RDF Processing Toolkit (RPT)
RDF/SPARQL Workflows on the Command Line made easy. The RDF Processing Toolkit (RPT) integrates several of our tools into a single CLI frontend: It features commands for running SPARQL-statements on triple and quad based data both streaming and static. SPARQL extensions for working with CSV, JSON and XML are included. So is an RML toolkit that allows one to convert RML to SPARQL (or TARQL). RPT ships with Jena’s ARQ and TDB SPARQL engines as well as one based on Apache Spark.
The integrate
command is the most versatile one: It accepts as arguments rdf files and sparql query/update statements which are run in a pipeline. The --server
option starts a web server with SPARQL and GraphQL endpoints over the provided data. Using integrate
with the remote
engine allows RPT to act as a SPARQL proxy.

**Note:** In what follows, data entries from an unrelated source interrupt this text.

-- ==== Sys2Proof/Laws/Memory.lean ====
section
/-! SUPPORT. The laws of the register store (rules R41 to R43), of the map of its fields (rule R45) and of
the settle waits (rule R180). -/

namespace Sys2Proof.Machine

/-! ### Reading after writing -/

/-- A write leaves every other address alone. -/
theorem Memory.read_write_other (m : Memory) {a b : Nat} (v : Byte) (h : b ≠ a) :
    Memory.read (Memory.write m a v) b = Memory.read m b := by
  induction m with
  | nil =>
    simp only [Memory.write]
    split
    · rfl
    · simp [Memory.read, Ne.symm h]
  | cons c m ih =>
    simp only [Memory.write]
    split
    · split
      · rfl
      · simp [Memory.read, Ne.symm h]
    · split
      · rename_i hc
        subst hc
        split <;> simp [Memory.read, Ne.symm h]
      · simp [Memory.read, ih]

/-- Every entry of a canonical list lies above its head. -/
theorem Memory.read_below {m : Memory} {a : Nat} (hw : Memory.wf m = true) (h : ∀ c ∈ m.head?, a < c.1) :
    Memory.read m a = Memory.unlisted a := by
  induction m with
  | nil => rfl
  | cons c m ih =>
    have hac : a < c.1 := h c (by simp)
    have hne : c.1 ≠ a := by omega
    cases m with
    | nil => simp [Memory.read, hne]
    | cons d m =>
      simp only [Memory.wf, Bool.and_eq_true, decide_eq_true_eq] at hw
      rw [Memory.read, if_neg hne]
      exact ih hw.2 (by simp; omega)

/-- The tail of a canonical list is canonical. -/
theorem Memory.wf_tail {c : Host.Cell} {m : Memory} (h : Memory.wf (c :: m) = true) : Memory.wf m = true := by
  cases m with
  | nil => rfl
  | cons d m => simp only [Memory.wf, Bool.and_eq_true] at h; exact h.2

/-- The entries after the head lie above it. -/
theorem Memory.wf_head_lt {c : Host.Cell} {m : Memory} (h : Memory.wf (c :: m) = true) :
    ∀ d ∈ m.head?, c.1 < d.1 := by
  cases m with
  | nil => simp
  | cons d m => simp only [Memory.wf, Bool.and_eq_true, decide_eq_true_eq] at h; simpa using h.1.1

/-- The head of a canonical list is in the address space and no unlisted byte. -/
theorem Memory.wf_head {c : Host.Cell} {m : Memory} (h : Memory.wf (c :: m) = true) :
    c.1 < 2 ^ 24 ∧ c.2 ≠ Memory.unlisted c.1 := by
  induction m generalizing c with
  | nil => simpa [Memory.wf] using h
  | cons d m ih =>
    simp only [Memory.wf, Bool.and_eq_true, decide_eq_true_eq, bne_iff_ne] at h
    have hd := ih h.2
    exact ⟨by omega, h.1.2⟩

/-- How a canonical list is built. -/
theorem Memory.wf_cons {c : Host.Cell} {m : Memory} (ha : c.1 < 2 ^ 24) (hv : c.2 ≠ Memory.unlisted c.1)
    (hm : Memory.wf m = true) (hlt : ∀ d ∈ m.head?, c.1 < d.1) : Memory.wf (c :: m) = true := by
  cases m with
  | nil => simpa [Memory.wf, hv] using ha
  | cons d m =>
    have hcd : c.1 < d.1 := hlt d (by simp)
    simp [Memory.wf, hv, hm, hcd]

/-- A read after a write to the same address gives the byte written. -/
theorem Memory.read_write_same {m : Memory} {a : Nat} (v : Byte) (hw : Memory.wf m = true) :
    Memory.read (Memory.write m a v) a = v := by
  induction m with
  | nil =>
    simp only [Memory.write]
    split
    · rename_i h; simp [Memory.read, h]
    · simp [Memory.read]
  | cons c m ih =>
    simp only [Memory.write]
    split
    · rename_i hlt
      split
      · rename_i hv
        rw [hv]
        exact Memory.read_below hw (by simpa using hlt)
      · simp [Memory.read]
    · split
      · rename_i hc
        split
        · rename_i hv
          rw [hv]
          exact Memory.read_below (Memory.wf_tail hw) (by rw [← hc]; exact Memory.wf_head_lt hw)
        · simp [Memory.read]
      · rename_i hc
        simp [Memory.read, hc, ih (Memory.wf_tail hw)]

/-- The head of a list after a write is the address written or the head it had. -/
theorem Memory.head_write {m : Memory} {a b : Nat} {v : Byte} (hab : b < a) (h : ∀ d ∈ m.head?, b < d.1)
    (hw : Memory.wf m = true) : ∀ d ∈ (Memory.write m a v).head?, b < d.1 := by
  cases m with
  | nil =>
    simp only [Memory.write]
    split <;> simp [hab]
  | cons c m =>
    have hc : b < c.1 := h c (by simp)
    simp only [Memory.write]
    split
    · split <;> simp [hab, hc]
    · split
      · split
        · have := Memory.wf_head_lt hw
          intro d hd
          exact Nat.lt_trans hc (this d hd)
        · simp [hab]
      · simp [hc]

/-- A write keeps the canonical form. -/
theorem Memory.wf_write {m : Memory} {a : Nat} {v : Byte} (ha : a < 2 ^ 24) (hw : Memory.wf m = true) :
    Memory.wf (Memory.write m a v) = true := by
  induction m with
  | nil =>
    simp only [Memory.write]
    split
    · rfl
    · rename_i h; exact Memory.wf_cons ha h rfl (by simp)
  | cons c m ih =>
    have hc := Memory.wf_head hw
    have htl := Memory.wf_tail hw
    have hlt := Memory.wf_head_lt hw
    simp only [Memory.write]
    split
    · rename_i hac
      split
      · exact hw
      · rename_i h; exact Memory.wf_cons ha h hw (by simpa using hac)
    · rename_i hac
      split
      · rename_i hca
        split
        · exact htl
        · rename_i h; exact Memory.wf_cons ha h htl (by simpa [hca] using hlt)
      · rename_i hca
        exact Memory.wf_cons hc.1 hc.2 (ih htl) (Memory.head_write (by omega) hlt htl)

/-- `updateBits` (rule R43) keeps the canonical form. -/
theorem Memory.wf_updateBits {m : Memory} {a : Nat} {k v : Byte} (ha : a < 2 ^ 24) (hw : Memory.wf m = true) :
    Memory.wf (Memory.updateBits m a k v) = true :=
  Memory.wf_write ha hw

/-- `updateBits` (rule R43) at its own address. -/
theorem Memory.read_updateBits_same {m : Memory} {a : Nat} (k v : Byte) (hw : Memory.wf m = true) :
    Memory.read (Memory.updateBits m a k v) a = (Memory.read m a &&& ~~~k) ||| (v &&& k) :=
  Memory.read_write_same _ hw

/-- `updateBits` (rule R43) leaves every other address alone. -/
theorem Memory.read_updateBits_other (m : Memory) {a b : Nat} (k v : Byte) (h : b ≠ a) :
    Memory.read (Memory.updateBits m a k v) b = Memory.read m b :=
  Memory.read_write_other m _ h

/-- Every address a rule names is in the address space (rule R41). -/
theorem addr_lt (f : CtlField) : (rsMap f).addr.toNat < 2 ^ 24 := (rsMap f).addr.isLt

/-- `RS.update` keeps the canonical form of the store. -/
@[simp] theorem State.rsUpdate_wf (s : State) (f : CtlField) (v : Byte) (h : Memory.wf s.store = true) :
    Memory.wf (s.rsUpdate f v).store = true :=
  Memory.wf_updateBits (addr_lt f) h

/-- The store after reset is canonical. -/
@[simp] theorem State.reset_store_wf : Memory.wf State.reset.store = true := rfl

/-! ### The map of the control fields (rules R44, R45) -/

/-- The map and the precious addresses meet rules R44 and R45 whatever the free values are. -/
theorem rsMap_ok : rsMapOk rsMap precious = true := by
  unfold rsMap precious
  split
  · assumption
  · decide

/-- Every field is in the list of fields. -/
theorem mem_allFields (f : CtlField) : f ∈ allFields := by cases f <;> decide

/-- One field's location meets rule R45 and, by the premise of rule R44, is not precious. -/
theorem rsMap_field (f : CtlField) : locOk f (rsMap f) = true ∧ precious (rsMap f).addr = false := by
  have h := List.all_eq_true.mp rsMap_ok f (mem_allFields f)
  simp only [Bool.and_eq_true, Bool.not_eq_true'] at h
  exact h.1

/-- One field's location meets rule R45. -/
theorem rsMap_loc (f : CtlField) : locOk f (rsMap f) = true := (rsMap_field f).1

/-- Two fields do not overlap (rule R45). -/
theorem rsMap_disjoint {f g : CtlField} (h : f ≠ g) :
    (rsMap f).addr ≠ (rsMap g).addr ∨ (rsMap f).mask &&& (rsMap g).mask = 0 := by
  have hf := List.all_eq_true.mp rsMap_ok f (mem_allFields f)
  rw [Bool.and_eq_true] at hf
  have hg := List.all_eq_true.mp hf.2 g (mem_allFields g)
  simpa [locDisjoint, h] using hg

/-- A field's bits, zero outside its mask. -/
@[simp] theorem fieldBits_and_mask (f : CtlField) (v : Byte) : fieldBits f v &&& (rsMap f).mask = fieldBits f v := by
  simp [fieldBits, BitVec.and_assoc]

/-! ### Waits (rules R5, R180) -/

/-- `T_DAC_STARTUP` is at least 10 ms. -/
theorem dacStartup_ge : 10000 ≤ dacStartup := Nat.le_add_right _ _

/-- `T_PDN_SETTLE` is less than `T_DAC_STARTUP` and at most 99 ms. -/
theorem duration_pdnSettle_lt : duration .T_PDN_SETTLE < min dacStartup (maxSettle + 1) := by
  have h := dacStartup_ge
  have h' : maxSettle = 99000 := rfl
  have hm : Config.pdnSettleRaw % (min dacStartup (maxSettle + 1) - 10) < min dacStartup (maxSettle + 1) - 10 :=
    Nat.mod_lt _ (by omega)
  simp only [duration]
  omega

/-- Every settle time is at least 10 µs (rule R5). -/
theorem duration_ge (w : WaitName) : 10 ≤ duration w := by
  have h := dacStartup_ge
  cases w <;> simp only [duration] <;> omega

/-- A settle time with an upper bound keeps it (rule R5). -/
theorem duration_le {w : WaitName} {d : Nat} (h : durationBound w = some d) : duration w ≤ d := by
  have hp := duration_pdnSettle_lt
  cases w <;> cases h
  · simp only [duration, maxSettle]; omega
  · simp only [duration, maxSettle]; omega
  · omega

/-- A settle wait is over exactly when its duration has passed (rule R180). -/
theorem waitOver_iff (w : WaitName) (e : Nat) : waitOver w e = true ↔ duration w ≤ e := by
  simp only [waitOver, Bool.or_eq_true, decide_eq_true_eq, Option.any_eq_true]
  refine ⟨fun h => h.elim (fun ⟨d, hd, he⟩ => Nat.le_trans (duration_le hd) he) id, .inr⟩

end Sys2Proof.Machine
end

RPT is Java tool which comes with debian and rpm packaging. It is invoked using rpt <command>
where the following commands are supported:
- integrate: This command is the most relevant one for day-to-day RDF processing. It features ad-hoc querying, transformation and updating of RDF datasets with support for SPARQL-extensions for ingesting CSV, XML and JSON. Also supports
jq
-compatible JSON output that allows for building bash pipes in a breeze. - ngs: Processor for named graph streams (ngs) which enables processing for collections of named graphs in streaming fashion. Process huge datasets without running into memory issues.
- sbs: Processor for SPARQL binding streams (sbs) which enables processing of SPARQL result sets in streaming fashion. Most prominently for use in aggregating the output of a
ngs map
operation. - rmltk: These are the (sub-)commands of our (R2)RML toolkit. The full documentation is available here.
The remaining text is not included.